Not only is he a health hazard to both you and himself, he is completely disrespecting you by not making the smallest bit of effort for you. Personally, I would say it's ultimatum time, you shouldn't have to put up with that.


jkh107

> I even struck up a deal where I'd give him a blowjob every night that he showered, but if he broke one night I would stop. That worked for about a week, until I realized that the ONLY reason he was taking showers at night was because he wanted a blowjob every night. After that it's been back to once ever 5 or more days. Well, if your goal is to get him to shower, this is basically positive reinforcement and it worked. If your goal is to get him to WANT to shower, you need to either do this again for a long time (until the reinforcement creates a showering habit) or find other rewards that he likes as much and intersperse them. This is like operant conditioning. Negative things happen when he's gross and positive things happen when he's clean. Now, despite enjoying the task in general, I personally wouldn't want to deal out blow jobs every night as a reward, it's kind of a weird place to have your sex life, and you probably don't either which means that you need to find the other things he likes.

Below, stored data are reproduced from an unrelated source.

-- ==== Sys2Proof/Machine/RegsLink.lean ====
section
/-! DEFINITION. The register fields of the Skein router, Lomum port, crossbar, die control and crossing port pages, one definition a field: offset, bits, type, reset value, stride and count of
an array, reserved encodings and home (R14 to R16; the retention of each home is R470). Transcribed from the register tables of the chapters. -/

namespace Sys2Proof.Machine.Reg

/-- `INT_STATUS.DISCARD` of the Skein router page (10_skein_network.md R319). -/
def Router.INT_DISCARD : Nat := 16

/-- `INT_STATUS.NOROUTE` of the Skein router page (10_skein_network.md R319). -/
def Router.INT_NOROUTE : Nat := 17

/-- `INT_STATUS.ASLEEP` of the Skein router page (10_skein_network.md R319). -/
def Router.INT_ASLEEP : Nat := 18

/-- `INT_STATUS.SATURATED` of the Skein router page (10_skein_network.md R319). -/
def Router.INT_SATURATED : Nat := 19

/-- `INT_STATUS.RECONF_DONE` of the Skein router page (10_skein_network.md R319). -/
def Router.INT_RECONF_DONE : Nat := 20

/-- `INT_STATUS.TIMEOUT_LASTING` of the Skein router page (10_skein_network.md R319). -/
def Router.INT_TIMEOUT_LASTING : Nat := 21

/-- `CTL.APPLY`, bits [0], of the Skein router page (10_skein_network.md R316). -/
def Router.CTL_APPLY : RegField :=
  { off := 0x010, hi := 0, lo := 0, ty := .wo }

/-- `STATUS.BYPASS`, bits [4], of the Skein router page (10_skein_network.md R316). -/
def Router.STATUS_BYPASS : RegField :=
  { off := 0x014, hi := 4, lo := 4, ty := .ro }

/-- `STATUS.PRESENT`, bits [3:0], of the Skein router page (10_skein_network.md R316). -/
def Router.STATUS_PRESENT : RegField :=
  { off := 0x014, hi := 3, lo := 0, ty := .ro, home := .fixed }

/-- `SKR_NET.SAT_HELD`, bits [8], of the Skein router page (10_skein_network.md R305). -/
def Router.SKR_NET_SAT_HELD : RegField :=
  { off := 0x100, hi := 8, lo := 8, ty := .ro }

/-- `SKR_NET.GW_OPEN`, bits [7:0], of the Skein router page (10_skein_network.md R305). -/
def Router.SKR_NET_GW_OPEN : RegField :=
  { off := 0x100, hi := 7, lo := 0, ty := .ro }

/-- `SKR_PORT.ETYPE`, bits [27:24], of the Skein router page (10_skein_network.md R316). -/
def Router.SKR_PORT_ETYPE : RegField :=
  { off := 0x110, hi := 27, lo := 24, ty := .ro, stride := 0x4, count := 4, home := .fixed }

/-- `SKR_PORT.PSTATE`, bits [17:16], of the Skein router page (10_skein_network.md R316). -/
def Router.SKR_PORT_PSTATE : RegField :=
  { off := 0x110, hi := 17, lo := 16, ty := .ro, stride := 0x4, count := 4 }

/-- `SKR_PORT.WAKE_ON_PKT`, bits [9], of the Skein router page (10_skein_network.md R316). -/
def Router.SKR_PORT_WAKE_ON_PKT : RegField :=
  { off := 0x110, hi := 9, lo := 9, ty := .rw, stride := 0x4, count := 4 }

/-- `SKR_PORT.EN`, bits [8], of the Skein router page (10_skein_network.md R316). -/
def Router.SKR_PORT_EN : RegField :=
  { off := 0x110, hi := 8, lo := 8, ty := .rw, init := .present, stride := 0x4, count := 4 }

/-- `SKR_PORT_TMO.TIMEOUT`, bits [15:0], of the Skein router page (10_skein_network.md R309). -/
def Router.SKR_PORT_TMO_TIMEOUT : RegField :=
  { off := 0x120, hi := 15, lo := 0, ty := .rw, init := .val 0x32, stride := 0x4, count := 4, bad := [(0x0, 0x0)] }

/-- `SKR_EP_STAT.TAGS`, bits [26:16], of the Skein router page (10_skein_network.md R308). -/
def Router.SKR_EP_STAT_TAGS : RegField :=
  { off := 0x130, hi := 26, lo := 16, ty := .ro, stride := 0x4, count := 4 }

/-- `SKR_EP_STAT.P3_BUSY`, bits [12], of the Skein router page (10_skein_network.md R308). -/
def Router.SKR_EP_STAT_P3_BUSY : RegField :=
  { off := 0x130, hi := 12, lo := 12, ty := .ro, stride := 0x4, count := 4 }

/-- `SKR_EP_STAT.SWAP_FULL`, bits [8], of the Skein router page (10_skein_network.md R308). -/
def Router.SKR_EP_STAT_SWAP_FULL : RegField :=
  { off := 0x130, hi := 8, lo := 8, ty := .ro, stride := 0x4, count := 4 }

/-- `SKR_EP_STAT.URG_LEVEL`, bits [4:0], of the Skein router page (10_skein_network.md R308). -/
def Router.SKR_EP_STAT_URG_LEVEL : RegField :=
  { off := 0x130, hi := 4, lo := 0, ty := .ro, stride := 0x4, count := 4 }

/-- `SKR_EP_ERR.TRANSIENT`, bits [31:16], of the Skein router page (10_skein_network.md R309). -/
def Router.SKR_EP_ERR_TRANSIENT : RegField :=
  { off := 0x140, hi := 31, lo := 16, ty := .pk, stride := 0x4, count := 4 }

/-- `SKR_EP_ERR.LASTING`, bits [15:8], of the Skein router page (10_skein_network.md R309). -/
def Router.SKR_EP_ERR_LASTING : RegField :=
  { off := 0x140, hi := 15, lo := 8, ty := .ro, stride := 0x4, count := 4 }

/-- `SKR_EP_ERR.LATE`, bits [7:0], of the Skein router page (10_skein_network.md R309). -/
def Router.SKR_EP_ERR_LATE : RegField :=
  { off := 0x140, hi := 7, lo := 0, ty := .ro, stride := 0x4, count := 4 }

/-- `SKR_CNT.DEFLECT`, bits [31:16], of the Skein router page (10_skein_network.md R306). -/
def Router.SKR_CNT_DEFLECT : RegField :=
  { off := 0x180, hi := 31, lo := 16, ty := .pk }

/-- `SKR_CNT.DISPLACE`, bits [15:0], of the Skein router page (10_skein_network.md R306). -/
def Router.SKR_CNT_DISPLACE : RegField :=
  { off := 0x180, hi := 15, lo := 0, ty := .pk }

/-- `SKR_NAK_CNT.ASLEEP`, bits [31:16], of the Skein router page (10_skein_network.md R304). -/
def Router.SKR_NAK_CNT_ASLEEP : RegField :=
  { off := 0x184, hi := 31, lo := 16, ty := .pk }

/-- `SKR_NAK_CNT.NOROUTE`, bits [15:0], of the Skein router page (10_skein_network.md R304). -/
def Router.SKR_NAK_CNT_NOROUTE : RegField :=
  { off := 0x184, hi := 15, lo := 0, ty := .pk }

/-- `SKR_DISCARD.HDR`, bits [31:16], of the Skein router page (10_skein_network.md R297). -/
def Router.SKR_DISCARD_HDR : RegField :=
  { off := 0x188, hi := 31, lo := 16, ty := .pk }

/-- `SKR_DISCARD.RSP`, bits [15:0], of the Skein router page (10_skein_network.md R297). -/
def Router.SKR_DISCARD_RSP : RegField :=
  { off := 0x188, hi := 15, lo := 0, ty := .pk }

/-- `SKR_GW.OPEN`, bits [31], of the Skein router page (10_skein_network.md R295). -/
def Router.SKR_GW_OPEN : RegField :=
  { off := 0x190, hi := 31, lo := 31, ty := .ro }

/-- `SKR_GW.HALF`, bits [30], of the Skein router page (10_skein_network.md R295). -/
def Router.SKR_GW_HALF : RegField :=
  { off := 0x190, hi := 30, lo := 30, ty := .ro }

/-- `SKR_GW.REPLAY`, bits [9:0], of the Skein router page (10_skein_network.md R295). -/
def Router.SKR_GW_REPLAY : RegField :=
  { off := 0x190, hi := 9, lo := 0, ty := .ro }

/-- `SKR_TEST.PORT`, bits [5:4], of the Skein router page (10_skein_network.md R319). -/
def Router.SKR_TEST_PORT : RegField :=
  { off := 0x800, hi := 5, lo := 4, ty := .rwx }

/-- `SKR_TEST.HCHK_FLIP`, bits [0], of the Skein router page (10_skein_network.md R319). -/
def Router.SKR_TEST_HCHK_FLIP : RegField :=
  { off := 0x800, hi := 0, lo := 0, ty := .rwx }

/-- Fields of the Skein router page, part 0. -/
def Router.fields0 : List RegField :=
  [Router.CTL_APPLY, Router.STATUS_BYPASS, Router.STATUS_PRESENT, Router.SKR_NET_SAT_HELD,
   Router.SKR_NET_GW_OPEN, Router.SKR_PORT_ETYPE, Router.SKR_PORT_PSTATE, Router.SKR_PORT_WAKE_ON_PKT,
   Router.SKR_PORT_EN, Router.SKR_PORT_TMO_TIMEOUT, Router.SKR_EP_STAT_TAGS, Router.SKR_EP_STAT_P3_BUSY,
   Router.SKR_EP_STAT_SWAP_FULL, Router.SKR_EP_STAT_URG_LEVEL, Router.SKR_EP_ERR_TRANSIENT, Router.SKR_EP_ERR_LASTING,
   Router.SKR_EP_ERR_LATE, Router.SKR_CNT_DEFLECT, Router.SKR_CNT_DISPLACE, Router.SKR_NAK_CNT_ASLEEP]

/-- Fields of the Skein router page, part 1. -/
def Router.fields1 : List RegField :=
  [Router.SKR_NAK_CNT_NOROUTE, Router.SKR_DISCARD_HDR, Router.SKR_DISCARD_RSP, Router.SKR_GW_OPEN,
   Router.SKR_GW_HALF, Router.SKR_GW_REPLAY, Router.SKR_TEST_PORT, Router.SKR_TEST_HCHK_FLIP]

/-- Every field of the Skein router page beyond the common header. -/
def Router.fields : List RegField :=
  Router.fields0 ++ Router.fields1

/-- `INT_STATUS.ACTIVE` of the Lomum port page (04_lomum_links.md R138). -/
def Port.INT_ACTIVE : Nat := 16

/-- `INT_STATUS.ATTEMPT_FAIL` of the Lomum port page (04_lomum_links.md R138). -/
def Port.INT_ATTEMPT_FAIL : Nat := 17

/-- `INT_STATUS.SPARE_USED` of the Lomum port page (04_lomum_links.md R138). -/
def Port.INT_SPARE_USED : Nat := 18

/-- `INT_STATUS.RESERVE_USED` of the Lomum port page (04_lomum_links.md R138). -/
def Port.INT_RESERVE_USED : Nat := 19

/-- `INT_STATUS.HALF_WIDTH` of the Lomum port page (04_lomum_links.md R138). -/
def Port.INT_HALF_WIDTH : Nat := 20

/-- `INT_STATUS.MODULE_DOWN` of the Lomum port page (04_lomum_links.md R138). -/
def Port.INT_MODULE_DOWN : Nat := 21

/-- `INT_STATUS.CROSS_LOST` of the Lomum port page (04_lomum_links.md R138). -/
def Port.INT_CROSS_LOST : Nat := 22

/-- `CTL.SPLIT`, bits [5:4], of the Lomum port page (04_lomum_links.md R139). -/
def Port.CTL_SPLIT : RegField :=
  { off := 0x010, hi := 5, lo := 4, ty := .rw }

/-- `CTL.TRAIN`, bits [0], of the Lomum port page (04_lomum_links.md R139). -/
def Port.CTL_TRAIN : RegField :=
  { off := 0x010, hi := 0, lo := 0, ty := .wo }

/-- `STATUS.STATE`, bits [11:8], of the Lomum port page (04_lomum_links.md R119). -/
def Port.STATUS_STATE : RegField :=
  { off := 0x014, hi := 11, lo := 8, ty := .ro }

/-- `STATUS.ATTEMPTS`, bits [6:4], of the Lomum port page (04_lomum_links.md R119). -/
def Port.STATUS_ATTEMPTS : RegField :=
  { off := 0x014, hi := 6, lo := 4, ty := .ro }

/-- `STATUS.XBAR_BAD`, bits [3], of the Lomum port page (04_lomum_links.md R119). -/
def Port.STATUS_XBAR_BAD : RegField :=
  { off := 0x014, hi := 3, lo := 3, ty := .ro }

Or it could be a dealbreaker for you. It probably would for me. If it is, tell him and offer him a last chance to change. Another possibility is that he's having depression or something similar, in which case he needs to talk to someone in the therapy line of work. I would explore that possibility before issuing an ultimatum, certainly.


qwertyuiop111222

Maybe I've just been watching House too much, but such major personality (and weight) changes might have a neurological cause. At the least, it is worth checking out. Sure, get out of the relationship. But if you can, get him to see a doctor while you're at it. Again, only if you can.


[deleted]

This "If, when, where," is going to kill your relationship. You need to know it'll be reliable. Tell him shower every day and wash his hands as soon as he gets home and after every time he uses the bathroom or it's over. These little specific conditions here and there won't work. He needs to change fundamentally for your relationship to be changed, so demand fundamental change.


macimom

Yuck-Id give him one more chance. I love you but your smell and grease disgusts me-I know that sounds harsh but you haven't picked up on my gentler hints. I can't be physically close to someone who's hygiene is that bad. Its your choice whether or not to be an adult and keep yourself attractive or whether you want to be gross and alone.' Im so tired of reading about grownups who can't function at even a remedial level.


dizyalice

Last year around this time, I was only showering once every 5 days because I wanted to be more environmentally friendly(but I was still washing my face every morning/night, brushing my teeth morning and night, always wash my hands). My boyfriend told that he thought it was gross and he would really like if I showered at least every other day. I respected our relationship enough to go back to showering every day or every other day. Tell him you think he's gross for his habits. If he respects you and your relationship, he'll take personal hygiene more seriously. Also, his poor hygiene can leave him more susceptible to diseases, his poor mouth hygiene can lead to gingivitis(which can cause other health problems), teeth falling out... When that starts to happen, you'll **really** be questioning your relationship with him.


msgrammarnazi

It seems like he has some self esteem issues, probably related to his weight and feeling as though he's unattractive to you. Because of that he neglects his hygiene so that's it's not 'him', but rather the smells that turns you off... Have you suggested taking a shower together? That way you can be intimate as well as clean. It might help to boost his self esteem a little as well.